From the entries below, please output exactly the lines starting at the one containing "unfold State.vNext" and ending at the one containing "unfold State.vQueue", both included.

— Provided material —
+++

/-- The other commands of a writer: LOOKUP answers the index of the key (R332), DENY adds a deny entry to region K, UNDENY and
UNANY in FIT remove one (R331), the value window stages four bytes and moves on (R323); a command that arrives while another
writer's is under way waits its turn, with the staging registers as they stand (R322); while the writer's own previous command
runs each is refused with BUSY (R322), and STATE goes on reading BUSY (log entry 82); the oldest command that waits for its
shadow update ends with it, or with SHADOW where there is none (R326, R339); a pass of re-masking starts one period after the
latest (R336). -/
def Obligations.VaultLookupsAct : Prop :=
  ∀ (s t : State) (c : CpuId) (idx : Byte), t = s.strongIssue c →
    (∀ b, s.coreRuns c = true → t.rd (VLT_STAT_STATE c.agent) ≠ 1 → t.vIdle = true → t.vlt.waiting = [] →
      b = t.vBusy (.agent c.agent) →
      (∀ l u, b.vLookup .other (BitVec.ofNat 8 (t.rd (VLT_LK1_ROLE c.agent))) (BitVec.ofNat 32 (t.rd (VLT_LK0_ID c.agent)))
          (t.rd (VLT_LK1_OP c.agent)) = (l, u) → l.code = 0 → l.ecc = false →
        exec (.vltLookup c) s = .next ((u.wrs [(VLT_LKRES_IDX c.agent, l.idx), (VLT_LKRES_MULTI c.agent, b2n l.multi)]).vEnd
          (.agent c.agent) 0 l.idx)) ∧
      (∀ d e r u, d = t.vStagedCmd c.agent 7 0 → e = d.pattern → t.sys.mode.vaultUse = true → t.strUpd .k = true →
        (t.sList .k).any (fun x => x.2.valid && x.2.key == e.key && x.2.mask == e.mask && x.2.prio == e.prio) = false →
        t.kRoom 1 = true → b.kWrite e = (r, u) →
        exec (.vltDeny c) s = .next (u.vJob (.agent c.agent) 7 0 (if r then 19 else 0) roleSession []
          { keyid := BitVec.ofNat 32 (t.rd (VLT_DENYID c.agent)), role := BitVec.ofNat 8 (t.rd (VLT_DENY_ROLE c.agent)) })) ∧
      (∀ d e x, d = t.vStagedCmd c.agent 8 0 → e = d.pattern → t.sys.mode = .fit → t.strUpd .k = true →
        (t.sList .k).find? (fun x => x.2.valid && x.2.deny && x.2.key == e.key && x.2.mask == e.mask) = some x →
        exec (.vltUndeny c) s = .next ((b.kErase x).vJob (.agent c.agent) 8 0 0 roleSession []
          { keyid := BitVec.ofNat 32 (t.rd (VLT_DENYID c.agent)), role := BitVec.ofNat 8 (t.rd (VLT_DENY_ROLE c.agent)) })) ∧
      (∀ x i, t.sys.mode = .fit → i = t.vHead idx.toNat → (t.vEnt i).st ≠ 0 → t.strUpd .k = true →
        (t.kOf i).find? (fun x => !x.2.key.getLsbD 56) = some x →
        exec (.vltUnany c idx) s = .next ((b.kErase x).vJob (.agent c.agent) 9 i 0 roleSession [] (t.vEnt i)))) ∧
    (s.coreRuns c = true → t.rd (VLT_STAT_STATE c.agent) ≠ 1 → t.vIdle = false →
      ∀ k ∈ [(Instr.vltStore c, 1, 0), (.vltRead c idx, 2, idx.toNat), (.vltRetire c idx, 3, idx.toNat),
        (.vltRevoke c idx, 4, idx.toNat), (.vltZeroize c idx, 5, idx.toNat), (.vltLookup c, 6, 0), (.vltDeny c, 7, 0),
        (.vltUndeny c, 8, 0), (.vltUnany c idx, 9, idx.toNat), (.vltClear c, 10, 0), (.vltGenCmd c, 11, 0)],
      exec k.1 s = .next ({ t with vlt := { t.vlt with
        waiting := t.vlt.waiting ++ [t.vStagedCmd c.agent k.2.1 k.2.2] } }.vBusy (.agent c.agent))) ∧
    (s.coreRuns c = true → t.rd (VLT_STAT_STATE c.agent) = 1 →
      (∀ k ∈ [Instr.vltRead c idx, .vltRetire c idx, .vltRevoke c idx, .vltZeroize c idx, .vltLookup c, .vltDeny c, .vltUndeny c,
        .vltUnany c idx, .vltClear c, .vltGenCmd c], exec k s = .next (t.wr (VLT_STAT_CODE c.agent) 13)) ∧
      exec (.vltStore c) s = .next ((t.wr (VLT_STAT_CODE c.agent) 13).vClearBuf c.agent)) ∧
    (s.coreRuns c = true → exec (.vltWinAccess c none) s =
      .next ((t.loaded c (t.winWord c.agent)).wr (VLT_WINOFF c.agent) (t.rd (VLT_WINOFF c.agent) + 1))) ∧
    (∀ v : Word, s.coreRuns c = true → ∃ u off, off = 4 * t.rd (VLT_WINOFF c.agent) ∧
      u = t.vWr c.agent (fun w => { w with
        buf := (List.range 4).foldl (fun b k => spPut 0 b (off + k) (v.bytes.getD k 0)) w.buf, len := Nat.max w.len (off + 4) }) ∧
      exec (.vltWinAccess c (some v)) s = .next (u.wr (VLT_WINOFF c.agent) (t.rd (VLT_WINOFF c.agent) + 1))) ∧
    (∀ j u, s.vlt.jobs.find? (fun j => decide (j.changed ≠ [])) = some j → s.kWaits = false → s.holdoff = false →
      s.sys.mode.main = true → u = { s with vlt := { s.vlt with jobs := s.vlt.jobs.erase j } } →
      (∀ w, u.shadowWrite j.changed = some w → exec .shadowUpdateCommit s = .next (w.vJobEnd j j.code).vNext) ∧
      (u.shadowWrite j.changed = none → exec .shadowUpdateCommit s = .next (u.vJobEnd j 15).vNext)) ∧
    (s.isSet RNG_STAT_FAIL = false → s.mainUp = true → s.vlt.pass = false → Nat.max 256 (s.rd VLT_CFG_REMASK_PER) ≤ s.vlt.ticks →
      exec .remaskPassStart s = .next { s with vlt := { s.vlt with pass := true, ticks := 0 } })

/-! ## The Store Room (R343 to R367) -/

/-- A core's WRITE to a region that it writes: placed, refused, or waiting for a move (R356, R357); its INVALIDATE removes the
entry equal in region, key, mask and priority (R360); an update behind one that waits for the same region, or is its own, waits
behind it (R350); its search answers the state, the result and the index (R349), BUSY in region C (the model's reading of R15 and
R367, log entry 76); an update of a region of another writer is refused with NOTOWNER and MISUSE (R344); a waiting insert is tried
again in its turn (R357, R367); slack runs a move's next step (R351, R358). -/
def Obligations.StoreRoomActs : Prop :=
  ∀ (s t : State) (c : CpuId) (e : SEntry) (p : Bool), t = s.strongIssue c → e = t.updEntry c → p = t.isSet (STR_UATTR_PLACE c) →
    (s.coreRuns c = true → t.strWriter e.region (.cpu c) = true → t.strUpd e.region = true →
      t.str.wait.any (fun v => v.ent.region == e.region || v.req == .cpu c) = false →
      (∀ i u, t.strInsert ⟨.cpu c, e, p, false⟩ false = (.done i, u) → exec (.strWrite c) s = .next u) ∧
      (∀ k u, t.strInsert ⟨.cpu c, e, p, false⟩ false = (.refused k, u) →
        exec (.strWrite c) s = .next (u.strReport (.cpu c) 3 k 0)) ∧
      (∀ u, t.strInsert ⟨.cpu c, e, p, false⟩ false = (.waits, u) → exec (.strWrite c) s =
        .next ({ u with str := { u.str with wait := u.str.wait ++ [(⟨.cpu c, e, p, false⟩ : SUpd)] } }.strReport (.cpu c) 1 0 0)) ∧
      (∀ i x, (t.sList e.region).find? (fun x => x.2.valid && x.2.key == e.key && x.2.mask == e.mask && x.2.prio == e.prio) =
          some (i, x) →
        exec (.strInvalidate c) s =
          .next (((t.sClear i).strFinish (.cpu c) i (if x.keep then some (.invalidate (t.logIdx i)) else none)).raStale e.region))) ∧
    (s.coreRuns c = true → t.strWriter e.region (.cpu c) = true → t.strUpd e.region = true →
      t.str.wait.any (fun v => v.ent.region == e.region || v.req == .cpu c) = true →
      exec (.strWrite c) s =
        .next ({ t with str := { t.str with wait := t.str.wait ++ [(⟨.cpu c, e, p, false⟩ : SUpd)] } }.strReport (.cpu c) 1 0 0) ∧
      exec (.strInvalidate c) s =
        .next ({ t with str := { t.str with wait := t.str.wait ++ [(⟨.cpu c, e, false, true⟩ : SUpd)] } }.strReport (.cpu c) 1 0 0)) ∧
    (s.coreRuns c = true → t.strWriter e.region (.cpu c) = false →
      t.str.wait.any (fun v => v.req == .cpu c) = false →
      exec (.strWrite c) s = .next (((t.setb STR_ERR_NOTOWNER).strReport (.cpu c) 3 2 0).misuse) ∧
      exec (.strInvalidate c) s = .next (((t.setb STR_ERR_NOTOWNER).strReport (.cpu c) 3 2 0).misuse)) ∧
    (∀ r key a u, s.coreRuns c = true → key = keyOf ((finList 5).map (fun k => BitVec.ofNat 32 (t.rd (STR_KEY c k)))) →
      (if r = .c then (SAns.busy, t) else t.strSearch r key) = (a, u) →
      exec (.coreSearch c r) s = .next (u.wrs [(STR_SSTAT_STATE c, if a.isBusy then 3 else 2), (STR_SRES c, a.result.toNat),
        (STR_SIDX c, (a.idxWord t.tick.frame).toNat)])) ∧
    (∀ u d i w, s.str.wait = [u] → s.strUpd u.ent.region = true → u.req = .cpu d → u.inval = false →
      s.strInsert u true = (.done i, w) →
      exec .insertResume s = .next ({ w with str := { w.str with wait := w.str.wait.erase u } }.strBusy (.cpu d)).vSettle.vNext) ∧
    (∀ u, s.tick.phase = .slack → s.str.slots < s.moveBudget → s.moveStep = some u →
      exec (.blockMove 1) s = .next { u with str := { u.str with slots := u.str.slots + 1 } })
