theorem execTake_keeps {s₀ s : State} (h : Keeps s₀ s) : ∀ a b, Keeps s₀ (afterExec (execTake a b s) s) := by
  intro a b
  unfold execTake afterExec
  repeat' with_reducible first
    | assumption | intro _ | apply State.byAgent_keeps | apply State.hatchTake_keeps | dsimp only

theorem execDone_keeps {s₀ s : State} (h : Keeps s₀ s) : ∀ a b, Keeps s₀ (afterExec (execDone a b s) s) := by
  intro a b
  unfold execDone afterExec
  repeat' with_reducible first
    | assumption | intro _ | apply State.hatchDone_keeps | apply State.byAgent_keeps | dsimp only

theorem execHatchBodyAccess_keeps {s₀ s : State} (h : Keeps s₀ s) :
    ∀ a b c d, Keeps s₀ (afterExec (execHatchBodyAccess a b c d s) s) := by
  intro a b c d
  unfold execHatchBodyAccess afterExec
  repeat' with_reducible first
    | assumption | intro _ | apply State.byAgent_keeps | apply State.loaded_keeps | apply State.bodyAccess_keeps | dsimp only
    | split

end Sys2Proof.Machine
end

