-- ==== Sys2Proof/Laws/Keeps3.lean ====
section
/-!
SUPPORT. Keeps3.lean: the operations of VaultCmds.lean, Sym.lean, Jobs.lean, Larder.lean keep the queue of commands, the
canonical form of the memory and the blown fuses (Laws/Keeps.lean). A lemma of a command's meaning speaks of the state after
it.
-/
namespace Sys2Proof.Machine

theorem State.vGenStart_keeps {s₀ s : State} (h : Keeps s₀ s) : ∀ a b, Keeps s₀ (State.vGenStart s a b) := by
  intro a b
  unfold State.vGenStart
  repeat' with_reducible first
    | assumption | simp only [Keeps.mk_iff] | apply State.vBusy_keeps | apply State.vEnd_keeps | apply State.pkeStart_keeps
    | dsimp only | refine Keeps.of_snd (by assumption) ?_ | refine Keeps.of_snd3 (by assumption) ?_
    | refine Keeps.of_snd4 (by assumption) ?_ | refine Keeps.of_fst (by assumption) ?_ | split

theorem State.vUse_keeps {s₀ s : State} (h : Keeps s₀ s) :
    ∀ a b, (∀ x0, Keeps s₀ x0 → Keeps s₀ (b x0)) → Keeps s₀ (State.vUse s a b) := by
  intro a b
  intro hf
  unfold State.vUse
  repeat' with_reducible first
    | assumption | intro _ | apply Keeps.ite | apply_assumption | apply State.vEnd_keeps | dsimp only | split

theorem State.vExec_keeps {s₀ s : State} (h : Keeps s₀ s) : ∀ a, Keeps s₀ (State.vExec s a) := by
  intro a
  unfold State.vExec
  repeat' with_reducible first
    | assumption | intro _ | apply State.vDeny_keeps | apply State.vClearBuf_keeps | apply State.vZeroize_keeps
    | apply State.vLookCmd_keeps | apply State.vUndeny_keeps | apply State.vStore_keeps | apply State.vGenStart_keeps
    | apply State.vEnd_keeps | apply State.vRetire_keeps | apply State.vRead_keeps | apply State.vUnany_keeps
    | apply State.vUse_keeps | dsimp only | split

theorem State.vPump_keeps {s₀ s : State} (h : Keeps s₀ s) : ∀ a, Keeps s₀ (State.vPump a s) := by
  intro a
  induction a generalizing s
  all_goals unfold State.vPump
  repeat' with_reducible first
    | assumption | simp only [Keeps.mk_iff] | apply Keeps.ite | apply_assumption | apply State.vExec_keeps | dsimp only
    | split

theorem State.vNext_keeps {s₀ s : State} (h : Keeps s₀ s) : Keeps s₀ (State.vNext s) := by
  unfold State.vNext
  repeat' with_reducible first
    | assumption | apply State.vPump_keeps | dsimp only

theorem State.vQueue_keeps {s₀ s : State} (h : Keeps s₀ s) : ∀ a, Keeps s₀ (State.vQueue s a) := by
  intro a
  unfold State.vQueue
  repeat' with_reducible first
    | assumption | intro _ | simp only [Keeps.mk_iff] | apply State.vNext_keeps | apply State.vBusy_keeps | apply Keeps.foldl
    | dsimp only | apply Keeps.foldl_snd | apply Keeps.foldl_snd3 | apply Keeps.foldl_fst

theorem State.vCmd_keeps {s₀ s : State} (h : Keeps s₀ s) : ∀ a b c, Keeps s₀ (State.vCmd s a b c) := by
  intro a b c
  unfold State.vCmd
  repeat' with_reducible first
    | assumption | apply Keeps.ite | apply State.vClearBuf_keeps | apply State.wr_keeps | apply State.vQueue_keeps
    | dsimp only | split

theorem execVltStore_keeps {s₀ s : State} (h : Keeps s₀ s) : ∀ a, Keeps s₀ (afterExec (execVltStore a s) s) := by
  intro a
  unfold execVltStore afterExec
  repeat' with_reducible first
    | assumption | intro _ | apply State.byCore_keeps | apply State.vCmd_keeps | dsimp only

theorem execVltRead_keeps {s₀ s : State} (h : Keeps s₀ s) : ∀ a b, Keeps s₀ (afterExec (execVltRead a b s) s) := by
  intro a b
  unfold execVltRead afterExec
  repeat' with_reducible first
    | assumption | intro _ | apply State.byCore_keeps | apply State.vCmd_keeps | dsimp only

theorem execVltRetire_keeps {s₀ s : State} (h : Keeps s₀ s) : ∀ a b, Keeps s₀ (afterExec (execVltRetire a b s) s) := by
  intro a b
  unfold execVltRetire afterExec
  repeat' with_reducible first
    | assumption | intro _ | apply State.byCore_keeps | apply State.vCmd_keeps | dsimp only

theorem execVltRevoke_keeps {s₀ s : State} (h : Keeps s₀ s) : ∀ a b, Keeps s₀ (afterExec (execVltRevoke a b s) s) := by
  intro a b
  unfold execVltRevoke afterExec
  repeat' with_reducible first
    | assumption | intro _ | apply State.byCore_keeps | apply State.vCmd_keeps | dsimp only

theorem execVltZeroize_keeps {s₀ s : State} (h : Keeps s₀ s) : ∀ a b, Keeps s₀ (afterExec (execVltZeroize a b s) s) := by
  intro a b
  unfold execVltZeroize afterExec
  repeat' with_reducible first
    | assumption | intro _ | apply State.byCore_keeps | apply State.vCmd_keeps | dsimp only

theorem execVltLookup_keeps {s₀ s : State} (h : Keeps s₀ s) : ∀ a, Keeps s₀ (afterExec (execVltLookup a s) s) := by
  intro a
  unfold execVltLookup afterExec
  repeat' with_reducible first
    | assumption | intro _ | apply State.byCore_keeps | apply State.vCmd_keeps | dsimp only

theorem execVltDeny_keeps {s₀ s : State} (h : Keeps s₀ s) : ∀ a, Keeps s₀ (afterExec (execVltDeny a s) s) := by
  intro a
  unfold execVltDeny afterExec
  repeat' with_reducible first
    | assumption | intro _ | apply State.byCore_keeps | apply State.vCmd_keeps | dsimp only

+++

— Problem solution —
  unfold State.vNext
  repeat' with_reducible first
    | assumption | apply State.vPump_keeps | dsimp only

theorem State.vQueue_keeps {s₀ s : State} (h : Keeps s₀ s) : ∀ a, Keeps s₀ (State.vQueue s a) := by
  intro a
  unfold State.vQueue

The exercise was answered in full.